**DATASET RECORDS**.
+++

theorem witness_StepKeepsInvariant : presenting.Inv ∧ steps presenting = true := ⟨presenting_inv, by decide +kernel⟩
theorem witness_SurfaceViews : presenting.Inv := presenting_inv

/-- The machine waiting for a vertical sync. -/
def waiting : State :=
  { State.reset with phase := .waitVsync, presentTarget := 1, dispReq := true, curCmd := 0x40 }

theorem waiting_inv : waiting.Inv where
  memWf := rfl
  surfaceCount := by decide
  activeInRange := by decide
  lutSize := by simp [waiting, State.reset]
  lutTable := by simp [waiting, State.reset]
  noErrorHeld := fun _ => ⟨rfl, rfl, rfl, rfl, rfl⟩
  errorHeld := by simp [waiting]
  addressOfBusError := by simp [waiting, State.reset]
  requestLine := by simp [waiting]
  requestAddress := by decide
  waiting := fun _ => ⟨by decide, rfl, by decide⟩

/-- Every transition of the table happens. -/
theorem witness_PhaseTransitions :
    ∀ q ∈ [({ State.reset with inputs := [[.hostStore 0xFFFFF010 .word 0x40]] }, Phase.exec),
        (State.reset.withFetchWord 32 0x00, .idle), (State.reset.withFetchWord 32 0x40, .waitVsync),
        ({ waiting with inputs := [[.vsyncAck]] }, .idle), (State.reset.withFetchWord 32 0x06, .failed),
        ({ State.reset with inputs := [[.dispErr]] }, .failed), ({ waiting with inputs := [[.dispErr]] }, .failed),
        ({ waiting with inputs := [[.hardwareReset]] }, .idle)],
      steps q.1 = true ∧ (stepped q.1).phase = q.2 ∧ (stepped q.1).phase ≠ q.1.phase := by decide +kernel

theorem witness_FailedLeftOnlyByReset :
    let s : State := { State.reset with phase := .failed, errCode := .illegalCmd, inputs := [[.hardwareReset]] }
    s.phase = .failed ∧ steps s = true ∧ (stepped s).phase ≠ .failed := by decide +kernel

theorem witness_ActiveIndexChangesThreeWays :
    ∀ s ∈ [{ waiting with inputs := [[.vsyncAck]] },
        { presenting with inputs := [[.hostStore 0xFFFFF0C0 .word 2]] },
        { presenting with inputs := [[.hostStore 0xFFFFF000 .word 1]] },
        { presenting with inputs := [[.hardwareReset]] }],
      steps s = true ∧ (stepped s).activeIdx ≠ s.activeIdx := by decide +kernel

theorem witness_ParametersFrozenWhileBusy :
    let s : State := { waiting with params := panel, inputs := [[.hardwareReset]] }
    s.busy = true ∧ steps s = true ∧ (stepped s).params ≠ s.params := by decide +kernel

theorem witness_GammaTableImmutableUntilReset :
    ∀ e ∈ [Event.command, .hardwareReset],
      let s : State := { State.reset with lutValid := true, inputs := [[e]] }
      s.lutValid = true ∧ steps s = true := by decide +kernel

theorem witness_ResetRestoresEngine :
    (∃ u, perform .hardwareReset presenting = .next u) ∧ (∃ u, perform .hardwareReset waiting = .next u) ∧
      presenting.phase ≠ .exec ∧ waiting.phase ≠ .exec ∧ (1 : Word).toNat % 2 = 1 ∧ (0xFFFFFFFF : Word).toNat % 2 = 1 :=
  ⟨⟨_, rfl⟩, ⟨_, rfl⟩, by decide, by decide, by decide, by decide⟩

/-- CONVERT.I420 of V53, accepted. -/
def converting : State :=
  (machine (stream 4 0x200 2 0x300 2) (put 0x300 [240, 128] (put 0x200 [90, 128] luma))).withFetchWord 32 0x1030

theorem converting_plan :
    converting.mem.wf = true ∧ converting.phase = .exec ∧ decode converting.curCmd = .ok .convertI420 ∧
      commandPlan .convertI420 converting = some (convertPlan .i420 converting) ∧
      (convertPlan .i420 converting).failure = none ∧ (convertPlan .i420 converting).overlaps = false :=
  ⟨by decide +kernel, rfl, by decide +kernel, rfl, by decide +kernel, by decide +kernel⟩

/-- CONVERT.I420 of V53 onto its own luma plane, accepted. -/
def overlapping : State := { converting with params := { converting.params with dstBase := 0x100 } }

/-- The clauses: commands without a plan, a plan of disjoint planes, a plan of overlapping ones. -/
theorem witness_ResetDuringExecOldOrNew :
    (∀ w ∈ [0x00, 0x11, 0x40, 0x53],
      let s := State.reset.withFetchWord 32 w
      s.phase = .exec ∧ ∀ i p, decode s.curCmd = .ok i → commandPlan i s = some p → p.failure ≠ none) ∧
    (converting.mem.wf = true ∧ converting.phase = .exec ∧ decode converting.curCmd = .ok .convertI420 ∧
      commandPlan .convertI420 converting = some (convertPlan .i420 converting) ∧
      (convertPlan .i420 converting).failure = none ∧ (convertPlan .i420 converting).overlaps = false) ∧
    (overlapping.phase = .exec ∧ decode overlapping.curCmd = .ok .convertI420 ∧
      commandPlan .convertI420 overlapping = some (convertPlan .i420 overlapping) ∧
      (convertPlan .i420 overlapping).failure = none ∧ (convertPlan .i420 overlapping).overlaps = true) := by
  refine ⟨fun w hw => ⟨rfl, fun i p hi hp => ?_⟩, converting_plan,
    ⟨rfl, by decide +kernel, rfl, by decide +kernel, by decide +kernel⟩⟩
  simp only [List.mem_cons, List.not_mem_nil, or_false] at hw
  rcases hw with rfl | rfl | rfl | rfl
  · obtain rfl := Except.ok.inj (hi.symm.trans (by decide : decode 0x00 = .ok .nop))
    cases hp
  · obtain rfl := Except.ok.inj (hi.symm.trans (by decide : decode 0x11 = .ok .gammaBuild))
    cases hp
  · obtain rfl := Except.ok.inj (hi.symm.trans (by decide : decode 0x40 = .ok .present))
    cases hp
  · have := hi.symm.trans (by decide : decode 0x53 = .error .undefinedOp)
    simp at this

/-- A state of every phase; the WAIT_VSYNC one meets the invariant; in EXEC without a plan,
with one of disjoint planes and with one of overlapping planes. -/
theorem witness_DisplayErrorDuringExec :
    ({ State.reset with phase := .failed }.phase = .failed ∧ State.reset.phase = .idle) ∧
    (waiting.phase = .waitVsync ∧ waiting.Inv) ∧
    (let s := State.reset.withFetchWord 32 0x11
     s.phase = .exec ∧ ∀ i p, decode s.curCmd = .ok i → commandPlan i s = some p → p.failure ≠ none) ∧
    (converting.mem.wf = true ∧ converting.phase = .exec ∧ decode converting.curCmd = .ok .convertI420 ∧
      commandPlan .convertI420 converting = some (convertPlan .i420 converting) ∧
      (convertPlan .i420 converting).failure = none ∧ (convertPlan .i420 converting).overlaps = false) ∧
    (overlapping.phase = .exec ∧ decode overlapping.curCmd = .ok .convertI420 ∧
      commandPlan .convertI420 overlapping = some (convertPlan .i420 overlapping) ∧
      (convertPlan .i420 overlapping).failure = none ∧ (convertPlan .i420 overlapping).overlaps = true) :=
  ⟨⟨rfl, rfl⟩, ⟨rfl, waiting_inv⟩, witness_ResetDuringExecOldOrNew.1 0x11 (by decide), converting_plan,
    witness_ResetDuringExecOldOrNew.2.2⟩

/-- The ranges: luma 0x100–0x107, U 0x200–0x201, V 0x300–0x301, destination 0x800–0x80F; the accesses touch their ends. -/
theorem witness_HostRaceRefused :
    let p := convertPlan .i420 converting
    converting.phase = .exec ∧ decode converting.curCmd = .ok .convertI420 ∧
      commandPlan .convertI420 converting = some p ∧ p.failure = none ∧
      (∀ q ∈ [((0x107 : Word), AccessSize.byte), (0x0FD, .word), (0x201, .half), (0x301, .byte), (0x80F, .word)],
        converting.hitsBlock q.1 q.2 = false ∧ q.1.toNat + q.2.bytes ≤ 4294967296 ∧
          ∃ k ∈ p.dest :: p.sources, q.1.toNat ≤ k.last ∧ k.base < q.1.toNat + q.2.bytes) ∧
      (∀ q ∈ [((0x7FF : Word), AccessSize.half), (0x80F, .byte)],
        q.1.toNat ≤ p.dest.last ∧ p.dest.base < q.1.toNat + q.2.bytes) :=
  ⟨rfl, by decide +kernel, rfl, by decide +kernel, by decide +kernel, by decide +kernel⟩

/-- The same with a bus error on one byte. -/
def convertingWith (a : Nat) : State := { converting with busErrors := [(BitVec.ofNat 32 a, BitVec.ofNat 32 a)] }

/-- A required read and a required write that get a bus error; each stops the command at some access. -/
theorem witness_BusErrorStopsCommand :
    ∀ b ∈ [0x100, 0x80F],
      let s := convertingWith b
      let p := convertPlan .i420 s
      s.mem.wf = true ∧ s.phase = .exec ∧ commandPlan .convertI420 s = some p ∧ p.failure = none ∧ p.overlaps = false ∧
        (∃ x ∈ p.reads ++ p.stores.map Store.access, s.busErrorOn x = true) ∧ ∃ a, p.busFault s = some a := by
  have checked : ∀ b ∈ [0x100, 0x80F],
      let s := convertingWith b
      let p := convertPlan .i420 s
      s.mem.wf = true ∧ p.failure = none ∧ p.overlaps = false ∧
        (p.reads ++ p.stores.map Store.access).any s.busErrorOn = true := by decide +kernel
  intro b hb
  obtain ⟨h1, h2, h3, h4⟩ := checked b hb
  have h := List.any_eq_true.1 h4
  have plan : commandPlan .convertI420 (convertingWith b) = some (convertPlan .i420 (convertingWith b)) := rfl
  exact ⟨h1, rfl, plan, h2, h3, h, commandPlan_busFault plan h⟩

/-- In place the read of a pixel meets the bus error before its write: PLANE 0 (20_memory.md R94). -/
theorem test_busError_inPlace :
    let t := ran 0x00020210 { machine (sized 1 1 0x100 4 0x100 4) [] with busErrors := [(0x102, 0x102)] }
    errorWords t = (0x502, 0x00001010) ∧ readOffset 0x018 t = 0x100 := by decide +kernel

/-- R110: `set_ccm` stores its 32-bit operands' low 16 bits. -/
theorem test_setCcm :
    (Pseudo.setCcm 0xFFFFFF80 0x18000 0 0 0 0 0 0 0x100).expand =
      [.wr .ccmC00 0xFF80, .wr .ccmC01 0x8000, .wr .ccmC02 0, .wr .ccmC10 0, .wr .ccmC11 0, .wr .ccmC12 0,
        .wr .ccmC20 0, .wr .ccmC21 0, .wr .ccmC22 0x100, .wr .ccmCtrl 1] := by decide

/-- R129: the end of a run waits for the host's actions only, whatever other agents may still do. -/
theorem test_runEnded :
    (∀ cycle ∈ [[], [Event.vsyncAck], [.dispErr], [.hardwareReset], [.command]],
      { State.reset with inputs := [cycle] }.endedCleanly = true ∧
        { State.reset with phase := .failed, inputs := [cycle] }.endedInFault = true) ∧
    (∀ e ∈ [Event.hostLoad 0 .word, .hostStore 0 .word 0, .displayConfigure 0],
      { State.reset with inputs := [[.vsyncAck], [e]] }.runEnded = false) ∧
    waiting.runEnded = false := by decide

+++

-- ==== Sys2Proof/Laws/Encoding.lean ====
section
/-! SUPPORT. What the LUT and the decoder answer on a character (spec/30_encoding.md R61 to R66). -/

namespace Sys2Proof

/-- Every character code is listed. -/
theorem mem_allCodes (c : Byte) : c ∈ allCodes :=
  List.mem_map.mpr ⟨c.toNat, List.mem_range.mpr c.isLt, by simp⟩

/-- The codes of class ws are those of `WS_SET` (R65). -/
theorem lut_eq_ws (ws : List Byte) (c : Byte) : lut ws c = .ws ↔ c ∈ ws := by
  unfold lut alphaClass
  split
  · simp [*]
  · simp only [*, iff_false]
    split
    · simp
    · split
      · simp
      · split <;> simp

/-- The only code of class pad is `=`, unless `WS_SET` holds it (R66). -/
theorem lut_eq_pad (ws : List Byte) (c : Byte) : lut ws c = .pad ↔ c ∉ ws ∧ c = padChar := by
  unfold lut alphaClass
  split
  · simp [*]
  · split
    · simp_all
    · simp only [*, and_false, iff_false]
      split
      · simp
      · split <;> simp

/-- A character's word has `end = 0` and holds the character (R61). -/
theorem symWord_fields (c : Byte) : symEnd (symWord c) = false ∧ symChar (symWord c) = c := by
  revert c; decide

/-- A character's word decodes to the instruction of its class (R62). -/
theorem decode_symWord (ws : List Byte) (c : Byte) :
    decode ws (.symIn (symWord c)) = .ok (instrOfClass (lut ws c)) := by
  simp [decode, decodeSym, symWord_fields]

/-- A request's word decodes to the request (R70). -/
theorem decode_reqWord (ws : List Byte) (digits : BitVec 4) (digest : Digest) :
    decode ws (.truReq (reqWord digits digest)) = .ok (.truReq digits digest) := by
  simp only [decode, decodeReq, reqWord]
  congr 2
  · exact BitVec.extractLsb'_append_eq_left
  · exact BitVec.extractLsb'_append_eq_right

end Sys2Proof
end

+++

**WHAT IS NEEDED**. Beginning with the line containing "errorHeld := by simp [waiting]" and ending with the line containing "steps q.1 = true", extract those lines exactly from the listing above, and only those.

**ANSWER FOR THE TASK**.
  errorHeld := by simp [waiting]
  addressOfBusError := by simp [waiting, State.reset]
  requestLine := by simp [waiting]
  requestAddress := by decide
  waiting := fun _ => ⟨by decide, rfl, by decide⟩

/-- Every transition of the table happens. -/
theorem witness_PhaseTransitions :
    ∀ q ∈ [({ State.reset with inputs := [[.hostStore 0xFFFFF010 .word 0x40]] }, Phase.exec),
        (State.reset.withFetchWord 32 0x00, .idle), (State.reset.withFetchWord 32 0x40, .waitVsync),
        ({ waiting with inputs := [[.vsyncAck]] }, .idle), (State.reset.withFetchWord 32 0x06, .failed),
        ({ State.reset with inputs := [[.dispErr]] }, .failed), ({ waiting with inputs := [[.dispErr]] }, .failed),
        ({ waiting with inputs := [[.hardwareReset]] }, .idle)],
      steps q.1 = true ∧ (stepped q.1).phase = q.2 ∧ (stepped q.1).phase ≠ q.1.phase := by decide +kernel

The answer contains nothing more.